The digitisation of the global economy means more data signals for agencies to make sense of, making AI necessary to help analyse the media planning, buying, and measurement processes. And, with the increasingly fraught privacy landscape, AI will help make realising consumer expectations more seamless while ensuring those experiences are privacy-friendly. In the cookieless era, the entire ecosystem will face the rise of a new kind of data – abundant non-user-specific contextual signals. We’re all trying to figure out how to make this data as effective as possible for decisioning, and this is where technologies such as artificial intelligence come into play.
The challenge for agencies is that many lack the advanced engineering and data science resources needed to activate customisable AI solutions at scale and to tap into their proprietary data assets. As a result, we’re seeing the emergence of RFPs from agencies seeking to procure AI technology to enhance existing investments in their ad tech stacks to deliver advanced optimisation.
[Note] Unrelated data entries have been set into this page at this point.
-- ==== Sys2Proof/Machine/State/Host.lean ====
section
/-! DEFINITION. The host side as plain data. -/

namespace Sys2Proof.Machine

/-- One MSI-X table entry (19_register_map.md R430). -/
structure MsixEntry where
  addr   : Nat
  data   : Nat
  masked : Bool
  deriving DecidableEq, Repr

/-- What a side has sent, newest first: the model's record of the module's outputs. -/
inductive Sent where
  | msix (vector addr data : Nat)
  /-- A gPTP message on a host port, numbered as the corrections of 12_time.md R283, with its corrected egress timestamp. -/
  | gptp (port : Nat) (msg : GptpOut) (stamp : DT)
  /-- A link cell, and the control blocks of a link. -/
  | cell (link : Nat) (bytes : List Byte)
  | credit (link count : Nat)
  | recover (link mask lastGood free : Nat)
  | widthAck (link mask : Nat)
  /-- The answer to a request for a tap step (15_lanes.md R345): 0 UPDATED, 1 AT_MIN, 2 AT_MAX, 3 NOT_UPDATED. -/
  | train (lane pre post : Nat)
  | report (port : Nat) (group : Nat) (v6 : Bool)
  /-- A head-stream frame of R192. -/
  | headFrame (head : Nat) (bytes : List Byte)
  /-- An RTP packet on a host network port to an address and UDP port (09_encode.md R218). -/
  | rtp (port addr udpPort : Nat) (bytes : List Byte)
  deriving DecidableEq, Repr

/-- A start-up in progress (18_module_electrical.md R422): raw counts at which the step and the store's lane
calibration began. -/
structure BootState where
  stepEntry : Nat
  romEntry  : Nat
  deriving DecidableEq, Repr

/-- The firmware operation in progress (R421): its OP, address and length. -/
structure FwOp where
  op   : Nat
  addr : Nat
  len  : Nat
  deriving DecidableEq, Repr

/-- What the check of the conserved quantities keeps (01_architecture.md R24, R25). -/
structure Conserve where
  /-- Resources held in their safer state until reset, by quantity code and instance. -/
  stuck     : List (Nat × Nat)
  /-- DT of the last check. -/
  lastCheck : Option DT
  /-- Raw count of the last failure, and the bits of SYS.INVAR_STATUS that failed then. -/
  failed    : Option (BitVec 64 × Nat)
  /-- Raw count of the write that last cleared the last bit. -/
  cleared   : Option (BitVec 64)
  deriving DecidableEq, Repr

def Conserve.start : Conserve := ⟨[], none, none, none⟩

/-- The host side. -/
structure HostSide where
  /-- The side runs: it is not in reset. -/
  run     : Bool
  /-- Free values taken so far (log entry 1). -/
  freeN   : Nat
  regs    : Table Nat
  /-- Pair latches by the lower word's offset (R6). -/
  latch   : Table Nat
  resp    : Resp
  tb      : TimeBase
  /-- Low words written and held (R287), by register offset: value + 1. -/
  heldLo  : Table Nat
  /-- Port corrections that were in force before a write of this tick, by register offset: value + 1 (12_time.md R283). -/
  corrOld : Table Nat
  /-- EPOCH_SHIFT written and not yet applied (R282), and the shift in force. -/
  shiftNew : Bool
  shift    : BitVec 64
  boot    : BootState
  fwOp    : Option FwOp
  fresh   : Fresh
  store   : Store
  tartan  : Tartan
  cfg     : Cfg
  msix    : Table MsixEntry
  msixPend : Table Bool
  sent    : List Sent
  /-- The PCIe endpoint is out of its own reset. -/
  pcieUp  : Bool
  xing    : XEnd
  lanes   : Lanes
  stage   : Stage
  twin    : Twin
  uliska  : Uliska
  display : Display
  video   : Video
  mimic   : Mimic
  encode  : Encode
  /-- The open streams of the Calico engines. -/
  dfl     : Table DflEngine
  /-- SRAM rows redirected to spare rows: array and row (R389). -/
  repaired : List (Nat × Nat)
  conserve : Conserve
  deriving DecidableEq, Repr

/-- The host side with every register at its reset value. Log entry 10 (DESIGN CHOICE). -/
def HostSide.start : HostSide where
  run := true
  freeN := 0
  regs := []
  latch := []
  resp := .none
  tb := TimeBase.reset
  heldLo := []
  corrOld := []
  shiftNew := false
  shift := 0
  boot := ⟨0, 0⟩
  fwOp := none
  fresh := Fresh.start
  store := Store.start
  tartan := Tartan.start
  cfg := Cfg.blank
  msix := []
  msixPend := []
  sent := []
  pcieUp := true
  xing := XEnd.reset
  lanes := Lanes.start
  stage := Stage.start
  twin := Twin.start
  uliska := Uliska.start
  display := Display.start
  video := Video.start
  mimic := Mimic.start
  encode := Encode.start
  dfl := []
  repaired := []
  conserve := Conserve.start

end Sys2Proof.Machine
end

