/-- A batch closes at the whole millisecond `ms`, which ends batch `ms` − 1 (R235). -/
def FieldSide.closeBatch (f : FieldSide) (ms : Nat) : FieldSide :=
  let f := f.setWork { f.work with lastClose := ms }
  let due := f.work.recs.filter (fun x => x.2.pending && decide (dtDiff x.2.pendAt (BitVec.ofNat 64 (ms * 1000000)) < 0))
  if f.xing.state < 2 ∨ due = [] then f
  else
    let sorted := due.foldr pendInsert []
    let cap := 3 * (if f.fieldCfg.batchCells = 0 then 256 else f.fieldCfg.batchCells)
    let go := sorted.take cap
    let left := sorted.length - go.length
    let f := go.foldl (fun f x =>
      f.setRec x.1 { x.2 with pending := false, sent := x.2.value % 2 ^ 32, fwdMs := f.ms16 }) f
    let cells := batchCells ((ms + 255) % 256) go.length go.length 0 (go.map (fun x => batchEntry x.1 x.2))
    let f := f.setWork { f.work with
      carry := (f.work.carry + left) % 2 ^ 32, outbox := f.work.outbox ++ cells }
    f.pushOutbox 17

/-- Every received point becomes pending (R237, R255). -/
def FieldSide.pendAll (f : FieldSide) : FieldSide :=
  f.setWork { f.work with recs := f.work.recs.map (fun x => (x.1, if x.2.received then x.2.pend f.now else x.2)) }

/-! ## The interlock's gate and eligibility (16_twin_repair.md R369, R371) -/

/-- The launch gate is open: the module holds authority. -/
def Interlock.gateOpen (i : Interlock) : Bool := i.out && !i.in_ && i.contention.isNone

/-- A doorbell or watchdog was last rung within `ns`. -/
def within (now : DT) (at_ : Option DT) (ns : Int) : Bool :=
  match at_ with | some t => decide (dtDiff now t < ns) | none => false

/-- The module is eligible for authority (R371). -/
def FieldSide.eligible (f : FieldSide) : Bool :=
  within f.now f.il.bell0 200000 && within f.now f.il.bell4 10000000 && within f.now f.il.watchdog 100000 &&
    f.xing.state == 2 && (!f.act.unqualified || !within f.now f.il.bell3 30000000)

/-! ## Commands (R241 to R247) -/

/-- CMD_ACKs wait for free slots of XM8 and are pushed in order. Log entry 169 (DEDUCED). -/
def FieldSide.pushAcks (f : FieldSide) : Nat → FieldSide
  | 0 => f
  | n + 1 =>
    match f.work.ackBox with
    | [] => f
    | c :: rest =>
      if f.xing.canPush 8 then
        (({ f with work := { f.work with ackBox := rest } }).sendCell 8 c).pushAcks n
      else f

/-- A CMD_ACK (Table 11.4): it waits for a free slot of XM8, so that every request is answered (R246); while the crossing
carries no CMD_ACK its push is rejected (11_crossing.md R252). Log entry 169 (DEDUCED). -/
def FieldSide.ack (f : FieldSide) (req code term target : Nat) (launch : DT) (orig : Nat) : FieldSide :=
  let f := { f with xing := { f.xing with msg := (f.xing.msg + 1) % 256 } }
  let cell := withCrc (oneCell 2 f.xing.msg (leBytes req 4 ++ leBytes code 1 ++ leBytes term 1 ++ leBytes target 2 ++
    leBytes launch.toNat 8 ++ leBytes orig 1))
  if f.xing.state < 2 then f.sendCell 8 cell
  else ({ f with work := { f.work with ackBox := f.work.ackBox ++ [cell] } }).pushAcks 17

/-- The code of a request becomes known: it is remembered, and duplicates that waited for it are answered.
Log entry 207 (DEDUCED). -/
def FieldSide.settle (f : FieldSide) (req code : Nat) : FieldSide :=
  let hist := f.work.history.map (fun x => if x.1 == req && x.2.isNone then (req, some code) else x)
  let waits := f.work.dupWait.filter (fun x => x.1 == req)
  let f := f.setWork { f.work with history := hist, dupWait := f.work.dupWait.filter (fun x => x.1 != req) }
  waits.foldl (fun f x => f.ack x.1 0x11 0 x.2 0 code) f

/-- A refusal: acknowledged, counted, remembered. Log entry 59 (DEDUCED). -/
def FieldSide.refuse (f : FieldSide) (req code term target : Nat) : FieldSide :=
  let f := f.setWork { f.work with refused := (f.work.refused + 1) % 2 ^ 32 }
  (f.ack req code term target 0 0).settle req code

/-- The first guard term that fails, with its code (R241). -/
def FieldSide.guardFail (f : FieldSide) (e : TargetEntry) (action : Nat) : Option (Nat × Nat) :=
  (e.live.find? (fun x => bit x.1.actionMask action && (!f.freshFor x.1 || !f.heldFor e.target x.2 x.1))).map
    (fun x => (if f.freshFor x.1 then 0x0A else 0x0B, x.2))

/-- Launches of a target in [now − ms, now). Log entry 208 (DEDUCED). -/
def FieldSide.launchesIn (f : FieldSide) (target ms : Nat) : Nat :=
  ((tget [] f.work.launches target).filter (fun l =>
    decide (0 < dtDiff f.now l ∧ dtDiff f.now l ≤ (ms * 1000000 : Int)))).length

/-- Commands of a target that are queued for launch. -/
def FieldSide.queuedOf (f : FieldSide) (target : Nat) : Nat :=
  (f.work.waiting.filter (fun q => q.target == target && !q.launched)).length

/-- The rate rules (R243). -/
def FieldSide.rateFail (f : FieldSide) (e : TargetEntry) : Option Nat :=
  if e.minIntervalMs ≠ 0 ∧ (0 < f.launchesIn e.target e.minIntervalMs ∨ 0 < f.queuedOf e.target) then some 0x0C
  else if e.rateCount ≠ 0 ∧ e.rateCount ≤ f.launchesIn e.target e.rateWindowMs + f.queuedOf e.target then some 0x0D
  else if 64 ≤ (tget [] f.work.queues e.port).length then some 0x0E
  else none

/-- issue_f: the issue time on the field side, minus 2,000 ns; without a mapping the request is expired (R241, R265). -/
def FieldSide.issueF (f : FieldSide) (issue : DT) (validity : Nat) : DT :=
  match f.mapping with
  | some (k, j) => fieldDT k j issue - 2000
  | none => f.now - BitVec.ofNat 64 (validity * 1000000)

/-- Queues a command for launch on its port, and on PORT_B with FRER (R243, R244). -/
def FieldSide.enqueue (f : FieldSide) (e : TargetEntry) (q : Queued) : FieldSide :=
  let qs := tput [] f.work.queues e.port (tget [] f.work.queues e.port ++ [⟨q.req, false⟩])
  let qs := if e.frer = 1 then tput [] qs e.portB (tget [] qs e.portB ++ [⟨q.req, true⟩]) else qs
  f.setWork { f.work with queues := qs, waiting := f.work.waiting ++ [q] }

/-- Field Uliska validates a CMD_REQ (R241, R243, R246, R255, R374); a repeat of a request that is remembered changes
nothing of what is remembered, whichever code it is refused with. Log entries 59 (DEDUCED), 207 (DEDUCED). -/
def FieldSide.validate (f : FieldSide) (cell : List Byte) : FieldSide :=
  let target := bits (fieldAt cell 4 2) 0 14
  let action := fieldAt cell 6 1
  let arg := fieldAt cell 8 4
  let issue := dtAt cell 12
  let validity := fieldAt cell 20 2
  let req := fieldAt cell 28 4
  if !crcHolds cell then
    (f.setWork { f.work with refused := (f.work.refused + 1) % 2 ^ 32 }).ack req 0x05 0 (fieldAt cell 4 2) 0 0
  else
    let remember (f : FieldSide) : FieldSide := f.setWork { f.work with history := ((req, none) :: f.work.history).take 1024 }
    let refuse (code term : Nat) := (remember f).refuse req code term target
    let again := f.work.history.any (fun x => x.1 == req)
    let early (code : Nat) : FieldSide :=
      if again then (f.setWork { f.work with refused := (f.work.refused + 1) % 2 ^ 32 }).ack req code 0 target 0 0
      else refuse code 0
    if !f.il.gateOpen || f.il.release.isSome then early 0x07
    else if f.act.split then early 0x06
    else match f.work.history.find? (fun x => x.1 == req) with
    | some (_, some code) =>
      (f.setWork { f.work with refused := (f.work.refused + 1) % 2 ^ 32 }).ack req 0x11 0 target 0 code
    | some (_, none) =>
      f.setWork { f.work with refused := (f.work.refused + 1) % 2 ^ 32, dupWait := f.work.dupWait ++ [(req, target)] }
    | none =>
      match f.targetEntry target with
      | none => refuse 0x05 0
      | some e =>
        if e.enable = 0 ∨ 15 < action ∨ !bit e.allowed action ∨ signed arg 32 < signed e.argMin 32 ∨
            signed e.argMax 32 < signed arg 32 then refuse 0x05 0
        else
          let issueF := f.issueF issue validity
          if 1000000 < dtDiff issueF f.now then refuse 0x09 0
          else if (validity * 1000000 : Int) ≤ dtDiff f.now issueF then refuse 0x08 0
          else match f.guardFail e action with
          | some (code, term) => refuse code term
          | none =>
            match f.rateFail e with
            | some code => refuse code 0
            | none =>
              (remember f).enqueue e ⟨req, target, action, arg, fieldAt cell 24 4, issueF,
                issueF + BitVec.ofNat 64 (min (validity * 1000000) e.launchMax), f.now, cellMsg cell, false, ([], 0)⟩

/-- DateTime ticks of a DT: (DT − UA_OFFSET) ÷ 100, truncated (R245). -/
def FieldSide.ticks (f : FieldSide) (t : DT) : Nat :=
  unsigned (Int.tdiv ((t.toNat : Int) - signed f.fieldCfg.uaOffset 64) 100) 64

/-- The UADP NetworkMessage of a command (R245), in the encoding of IEC 62541-14 (log entry 24).
Log entry 24 (PRESUMED). -/
def FieldSide.uadpCommand (f : FieldSide) (e : TargetEntry) (q : Queued) (launch : DT) : List Byte :=
  leBytes 0xD1 1 ++ leBytes 0x03 1 ++ leBytes e.publisherId 8 ++ leBytes 1 1 ++ leBytes e.dswId 2 ++
    leBytes 0x89 1 ++ leBytes 0x10 1 ++ leBytes (tget 0 f.work.useq e.target) 2 ++ leBytes (f.ticks launch) 8 ++
    leBytes 6 2 ++ leBytes 5 1 ++ leBytes q.target 2 ++ leBytes 3 1 ++ leBytes q.action 1 ++
    leBytes 6 1 ++ leBytes q.argument 4 ++ leBytes 7 1 ++ leBytes q.operator 4 ++ leBytes 7 1 ++ leBytes q.req 4 ++
    leBytes 13 1 ++ leBytes (f.ticks q.issueF) 8

/-- The Modbus request of a command (R245): unit, function, address, value. Log entry 248 (DESIGN CHOICE). -/
def modbusCommand (e : TargetEntry) (q : Queued) : List Byte :=
  let v := if e.mbFunc = 6 then q.argument % 65536 else if q.argument = 0 then 0 else 0xFF00
  modbusAdu (Config.modbusTxn 256 q.req) (e.dswId % 256) e.mbFunc (e.mbAddr + q.action) v

/-- Payload and R-TAG number of a command's frame: of the first copy built at its launch, of the second those of the
first (R244, R245). -/
def FieldSide.commandCopy (f : FieldSide) (e : TargetEntry) (q : Queued) (launch : DT) : List Byte × Nat :=
  if q.launched then q.sent
  else (if e.modbus = 1 then modbusCommand e q else f.uadpCommand e q launch, tget 0 f.work.rtag e.target)

/-- The frame of a command: to DEST_MAC, DEST_IP and DEST_PORT, from PORT's addresses, in the target's VLAN, with an
R-TAG where FRER sends two copies (R222, R244, R245). Log entry 250 (DEDUCED). -/
def FieldSide.commandFrame (f : FieldSide) (port : Nat) (e : TargetEntry) (q : Queued) (launch : DT) : FieldSent :=
  let own := f.portEntry e.port
  let ip := (own.map (·.ipv4)).getD 0
  let c := f.commandCopy e q launch
  ⟨port, e.destMac, (own.map (·.mac)).getD 0, e.pcp, e.vid, if e.frer = 1 then some c.2 else none,
    if e.modbus = 1 then .tcp ip e.destIp e.destPort c.1 else .udp ip e.destIp e.destPort c.1, launch⟩

/-- Removes a copy, or every copy, of a command from the launch queues. -/
def FieldSide.unqueue (f : FieldSide) (req : Nat) (ports : List Nat) : FieldSide :=
  let qs := ports.foldl (fun t p => tput [] t p ((tget [] t p).filter (fun c => c.req != req))) f.work.queues
  let left := (List.range 8).any (fun p => (tget [] qs p).any (fun c => c.req == req))
  f.setWork { f.work with
    queues := qs
    waiting := if left then f.work.waiting else f.work.waiting.filter (fun q => q.req != req) }

/-- The launch time on the host's DT; without a mapping no rule gives it (log entry 1).
Log entry 60 (DESIGN CHOICE). -/
def FieldSide.launchHostDT (f : FieldSide) (t : DT) : DT × FieldSide :=
  match f.mapping with
  | some (k, j) => (hostDT k j t, f)
  | none => let (n, f) := f.free (2 ^ 64); (BitVec.ofNat 64 n, f)

/-- The port is free for a command frame that takes `w` ns and begins now (R223, R244). -/
def FieldSide.mayBegin (f : FieldSide) (e : PortEntry) (w : Nat) : Bool :=
  e.mode != 0 && e.commandFits f.departure.toNat w &&
    (match tget none f.work.busy e.port with | none => true | some b => dtReached f.departure b)

/-- A command frame begins now and holds its port for `w` ns. -/
def FieldSide.beginCommand (f : FieldSide) (x : FieldSent) (w : Nat) : FieldSide :=
  (f.setWork { f.work with busy := tput none f.work.busy x.port (some (f.departure + BitVec.ofNat 64 w)) }).emit x

/-- The oldest command queued on a port whose deadline has not come. Log entry 208 (DEDUCED). -/
def FieldSide.oldestQueued (f : FieldSide) (port : Nat) : Option Queued :=
  (tget [] f.work.queues port).findSome? (fun c =>
    f.work.waiting.find? (fun q => q.req == c.req && decide (dtDiff f.departure q.deadline < 0)))

/-- A command's frame leaves a port at `f.departure`: the first copy launches the command, the second only follows (R244 to
R246). -/
def FieldSide.launchFrame (f : FieldSide) (port : Nat) (e : TargetEntry) (q : Queued) (w : Nat) : FieldSide :=
  let t := f.departure
  let c := f.commandCopy e q t
  let x := f.commandFrame port e q t
  let f := f.beginCommand x w
  let f := f.setWork { f.work with
    waiting := f.work.waiting.map (fun y => if y.req == q.req then { y with launched := true, sent := c } else y)
    segments := if e.modbus = 1 then (q.req, x) :: f.work.segments else f.work.segments }
  let f := f.unqueue q.req [port]
  if q.launched then f
  else
    let (hdt, f) := f.launchHostDT t
    let f := f.setWork { f.work with
      launches := tput [] f.work.launches q.target (t :: tget [] f.work.launches q.target)
      useq := if e.modbus = 1 then f.work.useq
        else tput 0 f.work.useq q.target ((tget 0 f.work.useq q.target + 1) % 65536)
      rtag := if e.frer = 1 then tput 0 f.work.rtag q.target ((tget 0 f.work.rtag q.target + 1) % 65536) else f.work.rtag
      launched := (f.work.launched + 1) % 2 ^ 32 }
    (f.ack q.req 0x00 0 q.target hdt 0).settle q.req 0x00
We pride ourselves on being an agnostic partner that helps all advertisers and measurement partners do more for their clients through AI.
How has ad spend been affected by the coronavirus pandemic, and how do you see it evolving in the coming 12-24 months?
The pandemic created rapid consumer behaviour changes, leading marketers to rely on accountable and addressable marketing channels. We predict that the industry will continue to see more innovative forms of KPIs occur, as we’re seeing with attention metrics today. The industry will also see more privacy-friendly data consumption practices, which is already happening as the industry weans itself from cookies and digital identifiers. Making use of data in the entire ad stack, from planning and targeting to measurement and reporting, and making it actionable in the decisioning process, will be on the rise – and will require independent AI to do so successfully.